Only the lines that hold "address" should be in the answer, each copied from the data below.

[Saved entries]
◆ ◆ ◆ ◆ ◆
theorem unitDispatch_waits {s : State} {r : RegionNo} {kernel : Nat} {w : Option LayerWork} {cs : List (Nat × List Byte)}
    (h : mayRun s = false ∨ (regionOf s r.val).state ≠ .serving ∨ runningUnit s r.val ≠ none) :
    exec (.unitDispatch r kernel w cs) s = .next s := by
  have hnot : (mayRun s && (regionOf s r.val).state == .serving && (runningUnit s r.val).isNone) = false := by
    rcases h with h | h | h
    · simp [h]
    · simp [h]
    · simp [Option.isNone_eq_false_iff.2 (Option.isSome_iff_ne_none.2 h)]
  change execUnitDispatch r kernel w cs s = _
  rw [execUnitDispatch, actPages, hnot, act_notTaken]

/-! ## UNIT_COMPLETE (R209, R399, R404) -/

/-- The unit on region `n` has ended without an action of its own: it is charged, and what holds the region now is `x`. -/
def unitEnded (s : State) (n k : Nat) (x : Option Unit) : State := setRunning (endThreads (chargeUnit (dropPasses s k) n) n) n x

theorem unitEnded_mem (s : State) (n k : Nat) (x : Option Unit) : (unitEnded s n k x).mem = s.mem :=
  (endThreads_mem _ n).trans (chargeUnit_mem (dropPasses s k) n)

theorem setRunning_becomes (s : State) (n : Nat) (x : Option Unit) :
    RegionBecomes s (setRunning s n x) n { regionOf s n with running := x, idleSince := s.plt.lmc } :=
  regionBecomes_setRegion s n _

theorem unitEnded_region (s : State) (n k : Nat) (x : Option Unit) :
    RegionBecomes s (unitEnded s n k x) n { regionOf s n with threads := [], running := x, idleSince := s.plt.lmc } := by
  have hfab : (chargeUnit (dropPasses s k) n).fab = s.fab := chargeUnit_fab _ n
  have hplt : (endThreads (chargeUnit (dropPasses s k) n) n).plt = s.plt :=
    ((keep_endThreads _ n).plt.resolve_left (by decide)).trans ((keep_chargeUnit (dropPasses s k) n).plt.resolve_left (by decide))
  have hthreads := (endThreads_becomes (chargeUnit (dropPasses s k) n) n).of_same hfab
  rw [regionOf_of_fab hfab n] at hthreads
  have hrunning := setRunning_becomes (endThreads (chargeUnit (dropPasses s k) n) n) n x
  rw [hthreads.self, hplt] at hrunning
  exact hthreads.again hrunning

theorem stepOf_unitEnded {s : State} {n : Nat} {u : Unit} {st : Step} (hu : runningUnit s n = some u)
    (hst : stepOf s u.step = some st) (x : Option Unit) (k : Nat) :
    stepOf (unitEnded s n u.step x) k = if k = u.step then some { st with reqs := chargedReqs st } else stepOf s k := by
  rw [unitEnded, stepOf_setRunning, stepOf_endThreads]
  exact stepOf_chargeUnit (s := dropPasses s u.step) hu hst k

theorem endUnit_last {s : State} {n : Nat} {u : Unit} {st : Step} (hu : runningUnit s n = some u) (hst : stepOf s u.step = some st) :
    endUnit s n u [] true =
      setStep (unitEnded s n u.step none) u.step (some { st with complete := true, reqs := chargedReqs st }) := by
  have hstep : stepOf (unitEnded s n u.step none) u.step = some { st with reqs := chargedReqs st } := by
    rw [stepOf_unitEnded hu hst, if_pos rfl]
  change (match stepOf (unitEnded s n u.step none) u.step with
    | none => setRunning (unitEnded s n u.step none) n none
    | some st => setStep (unitEnded s n u.step none) u.step (some { st with complete := true })) = _
  rw [hstep]

/-- No part of the step was discarded, so none leaves it. -/
theorem purgeStep_valid {s : State} {k : Nat} {st : Step} (hst : stepOf s k = some st) (hvalid : ∀ q ∈ st.reqs, q.valid = true) :
    purgeStep s k = s := by
  have hnone : st.reqs.filter (fun q => !q.valid) = [] := by
    rw [List.filter_eq_nil_iff]
    intro q hq
    simp [hvalid q hq]
  rw [purgeStep, hst]
  simp only [hnone, List.foldl_nil]

theorem endUnit_more {s : State} {n : Nat} {u : Unit} {st : Step} (hu : runningUnit s n = some u) (hst : stepOf s u.step = some st)
    (hvalid : ∀ q ∈ st.reqs, q.valid = true) : endUnit s n u [] false = unitEnded s n u.step (some { u with ended := true }) := by
  have hstep : stepOf (unitEnded s n u.step (some { u with ended := true })) u.step = some { st with reqs := chargedReqs st } := by
    rw [stepOf_unitEnded hu hst, if_pos rfl]
  have hcharged : ∀ q ∈ chargedReqs st, q.valid = true := by
    intro q hq
    obtain ⟨p, hp, rfl⟩ := List.mem_map.1 hq
    exact hvalid p hp
  change (match stepOf (unitEnded s n u.step (some { u with ended := true })) u.step with
    | none => setRunning (unitEnded s n u.step (some { u with ended := true })) n none
    | some _ => purgeStep (unitEnded s n u.step (some { u with ended := true })) u.step) = _
  rw [hstep]
  exact purgeStep_valid hstep hcharged

section
variable {s : State} {r : RegionNo} (hruns : runs s = true)
include hruns

theorem unitComplete_idle (ops : List FabricOp) (last : Bool) (hidle : runningUnit s r.val = none) :
    Effect (.unitComplete r ops last) s s := by
  change execUnitComplete r ops last s = _
  rw [execUnitComplete, hruns, act_taken, hidle]

variable {u : Unit} (hu : runningUnit s r.val = some u)
include hu

theorem unitComplete_waits (ops : List FabricOp) (last : Bool) (hleft : passesLeft s u.step = true) :
    Effect (.unitComplete r ops last) s s := by
  change execUnitComplete r ops last s = _
  rw [execUnitComplete, hruns, act_taken]
  simp only [hu, hleft, if_true]

theorem unitComplete_ends (ops : List FabricOp) (last : Bool) (hdone : passesLeft s u.step = false) :
    Effect (.unitComplete r ops last) s (endUnit s r.val u ops last) := by
  change execUnitComplete r ops last s = _
  rw [execUnitComplete, hruns, act_taken]
  simp [hu, hdone]
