-- ==== Sys2Proof/Machine/TypesControl.lean ====
section
/-! DEFINITION. The state of modes, Kindling, units, the Toune protocol, calibration, the boot flash, the safety
island, the supplies and the twin pair, as plain data.  Chapters 02, 03, 19, 22, 23, 24 and 25. -/

namespace Sys2Proof.Machine

/-- The operating modes (R56). -/
inductive Mode where
  | reset | kindling | configure | service | degraded | standby | safe | test
  deriving DecidableEq, Repr

/-- The service states of a unit (R71). -/
inductive UnitState where
  | inService | out | rejoin | ready
  deriving DecidableEq, Repr

/-- A unit that is not IN_SERVICE: its state, the boundary at which it entered it, and why it left (R71). -/
structure UnitRec where
  st : UnitState := .inService
  since : Tick := 0
  cause : Nat := 0
  deriving DecidableEq, Repr

/-- A response to a Toune request (R474, R475, R480): the header fields it copies, its status and payload, and the
boundary's tick count for a command that is deferred. -/
structure Response where
  route : Route := .mailbox
  hp1 : Bool := false
  qp : Half := 0xFFFF
  queue : Half := 0xFFFF
  protocol : Byte := 1
  opcode : Nat := 0
  cmdVersion : Half := 1
  session : Word := 0
  sequence : Word := 0
  handle : Word := 0
  status : Half := 0
  payload : List Byte := []
  tick : Option Tick := none
  /-- Mailbox slot in which its request executes, the position of its job, and for a bootstrap request the port and the
  source of its frame. -/
  slot : Option Nat := none
  pos : Word := 0
  port : Nat := 128
  source : List Byte := []
  deriving DecidableEq, Repr

/-- A raised event: its code, its detail, and for a completion event the handle, the status and the session
that started the operation (R490, R493). -/
structure Event where
  code : Nat
  detail : List Byte := []
  tick : Tick := 0
  frc : Dword := 0
  completion : Bool := false
  handle : Word := 0
  status : Half := 0
  session : Word := 0
  deriving DecidableEq, Repr

/-- A pending mode transition (R62): its target, its boundary, and the response or handle it completes. -/
structure ModeReq where
  target : Mode
  due : Tick
  resp : Option Response := none
  handle : Word := 0
  deriving DecidableEq, Repr

/-- A change accepted and deferred to a boundary (R34, R35). -/
inductive Change where
  /-- A parameter write, step 9. -/
  | word (addr : Nat) (mask value : Word)
  /-- A unit leaves service, step 6. -/
  | unitOut (u : UnitId) (cause : Nat)
  /-- A rebuild starts, step 6. -/
  | unitRejoin (u : UnitId)
  /-- The hold of BOOT_MODE HOLD is released (R60). -/
  | holdRelease
  /-- A graph bank switch of the named pipelines, step 8 (R126). -/
  | graphSwitch (pipes : Nat)
  /-- A profile bank switch of the named pipelines, with the graph where asked, step 8 (R147). -/
  | profileSwitch (pipes : Nat) (withGraph : Bool)
  /-- A bank-mask commit, step 8 (R146). -/
  | bankMask (pipes : Nat) (items : List (Nat × Nat × Nat))
  /-- A program image, step 9 (R228). -/
  | progLoad (image : List Byte)
  /-- Templates, step 9 (R231). -/
  | templates (items : List (Nat × List Byte))
  /-- A domain selection, step 7 (R388). -/
  | domainSelect (b : Bool) (force : Bool)
  /-- The switch-out that starts a channel's power-down, step 6 (R421). -/
  | channelDown (u : UnitId) (handle : Word)
  /-- A queue pair's frames are accepted from the boundary (R439). -/
  | qpStart (q : Nat)
  /-- A replicated pool definition, or its removal, on a standby (R545). -/
  | pool (k : Nat) (defn : Option (List Byte))
  /-- Nothing but the completion of its response at the boundary (R480). -/
  | notify
  /-- A late SAFE_ENTER: cause HOST is recorded in the tick before its boundary (R35, R558). -/
  | hostSafe
  /-- A hand-over starts (R551). -/
  | handover (handle : Word) (toConfigure : Bool)
  /-- The TSI delays of the working copy take effect (R77). -/
  | tsiDelays
  /-- The place of the pending mode transition among the changes (R34, R62). -/
  | modeChange
  deriving DecidableEq, Repr

/-- A deferred change with its boundary and the response that the boundary completes. -/
structure Deferred where
  due : Tick
  change : Change
  resp : Option Response := none
  deriving DecidableEq, Repr

/-- The steps and branches of Kindling (R66). -/
inductive KStep where
  | s1 | s2 | s3 | s4 | s5 | s6a | s6b | s6c | s7
  deriving DecidableEq, Repr

/-- Where Kindling stands (R65 to R67). -/
structure Kindling where
  /-- The steps and branches now running. -/
  running : List KStep := []
  /-- The branches of step 6 that have ended. -/
  branches : List KStep := []
  /-- Branches 6a and 6b await the release of HOLD. -/
  hold : Bool := false
  /-- PLL lock failed and the step retries every 100 ms. -/
  retrying : Bool := false
  /-- Bootstrap configuration pairs skipped (R64). -/
  skipped : Nat := 0
  /-- A step ended so that Kindling ends in SAFE (R60, R67). -/
  toSafe : Bool := false
  /-- KINDLING_DONE has been raised. -/
  finished : Bool := false
  deriving DecidableEq, Repr

/-- A staged or stored firmware image: the declared length and CRC and the bytes in flash (R63, R497). -/
structure FwSlot where
  length : Word := 0
  crc : Word := 0
  data : Table Byte := []
  deriving DecidableEq, Repr

/-- One entry of a flash directory (R63): type 1 and 2 the firmware slots, 3 the bootstrap configuration, 4 and 5 the
calibration copies. -/
structure FlashEntry where
  kind : Nat
  flags : Byte := 0
  offset : Word := 0
  length : Word := 0
  crc : Word := 0
  deriving DecidableEq, Repr

/-- One copy of the flash directory as its bytes have it (R63); `count` is the length of its entry table. -/
structure FlashDir where
  magic : Word := 0x53584644
  version : Half := 1
  sequence : Word := 0
  crc : Word := 0
  entries : List FlashEntry := []
  deriving DecidableEq, Repr

/-- The boot flash (R63, R73).  It survives reset.  What lies at the offsets that the directory names is kept by what it is:
the contents of the two slots, the pairs of the bootstrap configuration and the bytes of the calibration copies. -/
structure Flash where
  dir0 : Option FlashDir := none
  dir1 : Option FlashDir := none
  slotA : Option FwSlot := none
  slotB : Option FwSlot := none
  bootCfg : List (Word × Word) := []
  /-- Calibration copies 0 and 1: 4,864 bytes each (R73). -/
  cal0 : Table Byte := []
  cal1 : Table Byte := []
  deriving DecidableEq, Repr

/-- A calibration store or measurement in progress (R76, R77). -/
structure CalOp where
  handle : Word
  opcode : Nat
  procedure : Nat
  dryRun : Bool
  /-- Sections changed, bit i for section i. -/
  sections : Nat
  /-- Lanes or inputs that a measurement names, bit i for instance i (R77). -/
  named : Nat := 0
  /-- The measurement has ended and the record is being stored. -/
  storing : Bool
  deriving DecidableEq, Repr

/-- The calibration working copy (R75, R586) and the store in progress. -/
structure Cal where
  work : Table Byte := []
  valid : Bool := false
  copy : Bool := false
  storing : Bool := false
  defaults : Bool := false
  sequence : Word := 0
  origin : Word := 0
  op : Option CalOp := none
  /-- TSI delays in effect while those of the working copy await their boundary (R77). -/
  tsi : Option (List Byte) := none
  deriving DecidableEq, Repr

/-- What the device keeps of an event that it raises at most once in each period of 1,024 ticks: the period in which it was
raised last, and its occurrences of the last 1,024 ticks, by tick. -/
structure Mark where
  raised : Option Nat := none
  seen : List (Tick × Nat) := []
  deriving DecidableEq, Repr

/-- Modes, Kindling, units and identity. -/
structure Sys where
  mode : Mode := .reset
  pendingMode : Option ModeReq := none
  /-- Changes accepted and not yet in force, in acceptance order (R34). -/
  deferred : List Deferred := []
  /-- Units that are not IN_SERVICE, by class code * 1024 + instance (R71). -/
  units : Table UnitRec := []
  /-- Units that Kindling found missing, by the same key (R577). -/
  absent : List Nat := []
  bootMode : BitVec 2 := 0
  twinRole : Bool := false
  slotB : Bool := false
  recovery : Bool := false
  kindling : Kindling := {}
  kindlingMs : Half := 0
  /-- Firmware staging: the slot is erased and a BEGIN is in force (R497). -/
  staging : Bool := false
  /-- A COMMIT in progress: its handle. -/
  fwCommit : Option Word := none
  /-- The TEST to CONFIGURE clearing in progress: its handle (R60). -/
  testClear : Option Word := none
  /-- The response of the MODE_SET that released HOLD; sent at KINDLING_DONE (R60). -/
  holdResp : Option Response := none
  /-- DDR5 speed grade (R402): true for DDR5-4400. -/
  grade : Bool := false
  fw : Word := 0
  /-- What is counted over 1,024 ticks, by key: the events raised at most once in each period, and their occurrences. -/
  marks : Table Mark := []
  /-- The instruction of the test access port (R602); a port that has been reset holds IDCODE. -/
  tapInstr : TapInstr := .idcode
  /-- Flash read mode selected (R603). -/
  flashMode : Nat := 0
  deriving DecidableEq, Repr

/-- The tick, the FRC and the overrun record (R30 to R33, R52, R54). -/
structure TickState where
  /-- The TU has started (R32). -/
  running : Bool := false
  count : Tick := 0
  /-- FRC at the strobe of the present tick (R33). -/
  startFrc : Dword := 0
  /-- The East mirror's difference from the FRC (R22); 0 while it follows. -/
  mirrorDiff : Dword := 0
  overrunCls : Nat := 0
  overrunInst : Nat := 0
  overrunTick : Word := 0
  deriving DecidableEq, Repr

/-- One session (R482 to R487). -/
structure Session where
  gen : BitVec 24 := 0
  isOpen : Bool := false
  version : Byte := 1
  recVersion : Byte := 1
  keepalive : Nat := 0
  sink : Nat := 0xFFFF
  subscribe : Half := 0
  client : List Byte := []
  /-- Opened by the bootstrap route. -/
  boot : Bool := false
  evCount : Word := 0
  lastReq : Tick := 0
  /-- Source MAC and port of its latest bootstrap request (R430). -/
  mac : Mac := 0
  hp : Nat := 128
  /-- Sequence and kept response of its latest bootstrap request (R429). -/
  lastSeq : Option Word := none
  lastResp : Option Response := none
  /-- The staging buffer of 65,536 bytes (R487). -/
  staging : Table Byte := []
  deriving DecidableEq, Repr

/-- The states of a handle (R489). -/
inductive HandleState where
  | free | running | done
  deriving DecidableEq, Repr

/-- One handle (R488 to R492). -/
structure Handle where
  gen : Byte := 0
  st : HandleState := .free
  opcode : Nat := 0
  session : Word := 0
  status : Half := 0
  result : List Byte := []
  startTick : Tick := 0
  endTick : Tick := 0
  cancelling : Bool := false
  /-- The operation has started. -/
  started : Bool := false
  /-- It has ended with a status and result, and its completion event OP_DONE is still to be raised (R490). -/
  ended : Option (Half × List Byte) := none
  deriving DecidableEq, Repr

/-- An audit record (R499). -/
structure AuditRec where
  index : Dword
  frc : Dword
  opcode : Nat
  status : Half
  session : Word
  sequence : Word
  handle : Word
  route : Route
  untrusted : Bool
  hp1 : Bool
  qp : Half
  queue : Half
  cmdVersion : Half
  source : List Byte
  digest : Dword
  deriving DecidableEq, Repr

/-- The protocol's state: sessions, handles, the audit journal, and what leaves for the hosts. -/
structure Toune where
  sessions : Table Session := []
  handles : Table Handle := []
  auditNext : Dword := 0
  /-- The last 65,536 records, oldest first (R500). -/
  audit : List AuditRec := []
  /-- Index of the next record that the audit mirror is still to take (R500). -/
  mirrorNext : Dword := 0
  /-- Responses sent, oldest first. -/
  responses : List Response := []
  /-- Events raised and not yet delivered, oldest first (R493). -/
  events : List Event := []
  /-- Event messages written to sinks: the session, the sink, and the event. -/
  delivered : List (Word × Nat × Event) := []
  /-- The last SESSION_OPEN of each source MAC over bootstrap: its sequence and session (R429). -/
  bootOpens : List (Mac × Word × Word) := []
  deriving DecidableEq, Repr

/-- The parameter space: writable words that differ from reset, counters, and the latches of wide reads. -/
structure Params where
  /-- Settings by address, where they differ from the reset value. -/
  regs : Table Word := []
  /-- Counters by the address of their (lower) word. -/
  counts : Table Nat := []
  /-- Latched upper words: session index * 2^32 + address (R579). -/
  latches : Table Word := []
  /-- Lower words held until their upper word is written (R580): session index * 2^32 + address. -/
  held : Table Word := []
  deriving DecidableEq, Repr

/-- One entry of the fault log (R571). -/
structure FaultEntry where
  tick : Tick
  cause : Nat
  enteredSafe : Bool
  latched : Bool
  selftest : Bool
  cls : Nat
  inst : Nat
  detail : Nat
  deriving DecidableEq, Repr

/-- The safety island (R558 to R573). -/
structure Zal where
  /-- Recorded causes: bit c (R572). -/
  status : BitVec 24 := 0
  /-- Bits that a failed self-test holds set (R568). -/
  selftest : BitVec 24 := 0
  /-- Causes whose condition persists. -/
  cond : BitVec 24 := 0
  /-- The tick since which the condition of a cause has been good, by cause (SUPPLY, CORE_PLL). -/
  goodSince : Table Tick := []
  /-- Causes of this tick that lead to SAFE at the next boundary (R558). -/
  toSafe : List Nat := []
  /-- Causes recorded in this tick, with their unit (R558). -/
  thisTick : List (Nat × Nat × Nat) := []
  scopeAll : Bool := false
  cause : Nat := 0
  lastCause : Nat := 0
  lastCls : Nat := 0
  lastInst : Nat := 0
  faultTick : Word := 0
  lockstepOk : Bool := true
  /-- SAFE_REQ_N as filtered: high at the release (R564). -/
  reqLevel : Bool := false
  safeN : Bool := false
  faultN : Bool := false
  log : List FaultEntry := []
  logNext : Word := 0
  /-- Units that the causes name, to be rebuilt at RESUME (R60, R71). -/
  units : List UnitId := []
  /-- Units that RESUME has sent to REJOIN and that have not reached READY (R60). -/
  rebuilding : List UnitId := []
  /-- Dies that enforce SAFE without the island (R562). -/
  silentDies : List Nat := []
  /-- The 24 sensor readings of the last tick in 1/16 °C (R47). -/
  readings : List Int := []
  /-- Rails outside their monitor windows, with the die (R589, R593). -/
  railsOut : List Nat := []
  pllOut : List Nat := []
  /-- A self-test in progress: its handle (R568). -/
  selftestOp : Option Word := none
  /-- A sensor is at or above THERMAL_LIMIT, and all have not yet fallen 5 °C below it (R559). -/
  hot : Bool := false
  deriving DecidableEq, Repr

/-- A PMBus transaction that failed (R594): 0 and 1 the voltage of the West and East plane with its target in mV, 2 the
reading of STATUS_WORD; the tick of its latest attempt, and how often it has been retried. -/
structure PmbusTry where
  what : Nat
  target : Nat := 0
  since : Tick
  tries : Nat := 0
  deriving DecidableEq, Repr

/-- Supplies and the PMBus (R590 to R595). -/
structure Power where
  /-- AVS target of each VDD_CORE plane in mV; none at the start voltage (R595). -/
  targetW : Option Nat := none
  targetE : Option Nat := none
  /-- A plane locked at its start voltage until reset (R595). -/
  lockedW : Bool := false
  lockedE : Bool := false
  /-- The old target whose window still counts, and the FRC until which it does (R591). -/
  unionW : Option (Nat × Dword) := none
  unionE : Option (Nat × Dword) := none
  /-- Failed PMBus transactions, oldest first (R594). -/
  retry : List PmbusTry := []
  /-- STATUS_WORD reads with CLEAR_FAULTS that PMB_ALERT_N has caused (R595). -/
  alertsServed : Nat := 0
  deriving DecidableEq, Repr

end Sys2Proof.Machine
end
◆ ◆ ◆ ◆ ◆
◆ **Exercise result**:
  /-- Settings by address, where they differ from the reset value. -/
  /-- Counters by the address of their (lower) word. -/
  /-- Latched upper words: session index * 2^32 + address (R579). -/
  /-- Lower words held until their upper word is written (R580): session index * 2^32 + address. -/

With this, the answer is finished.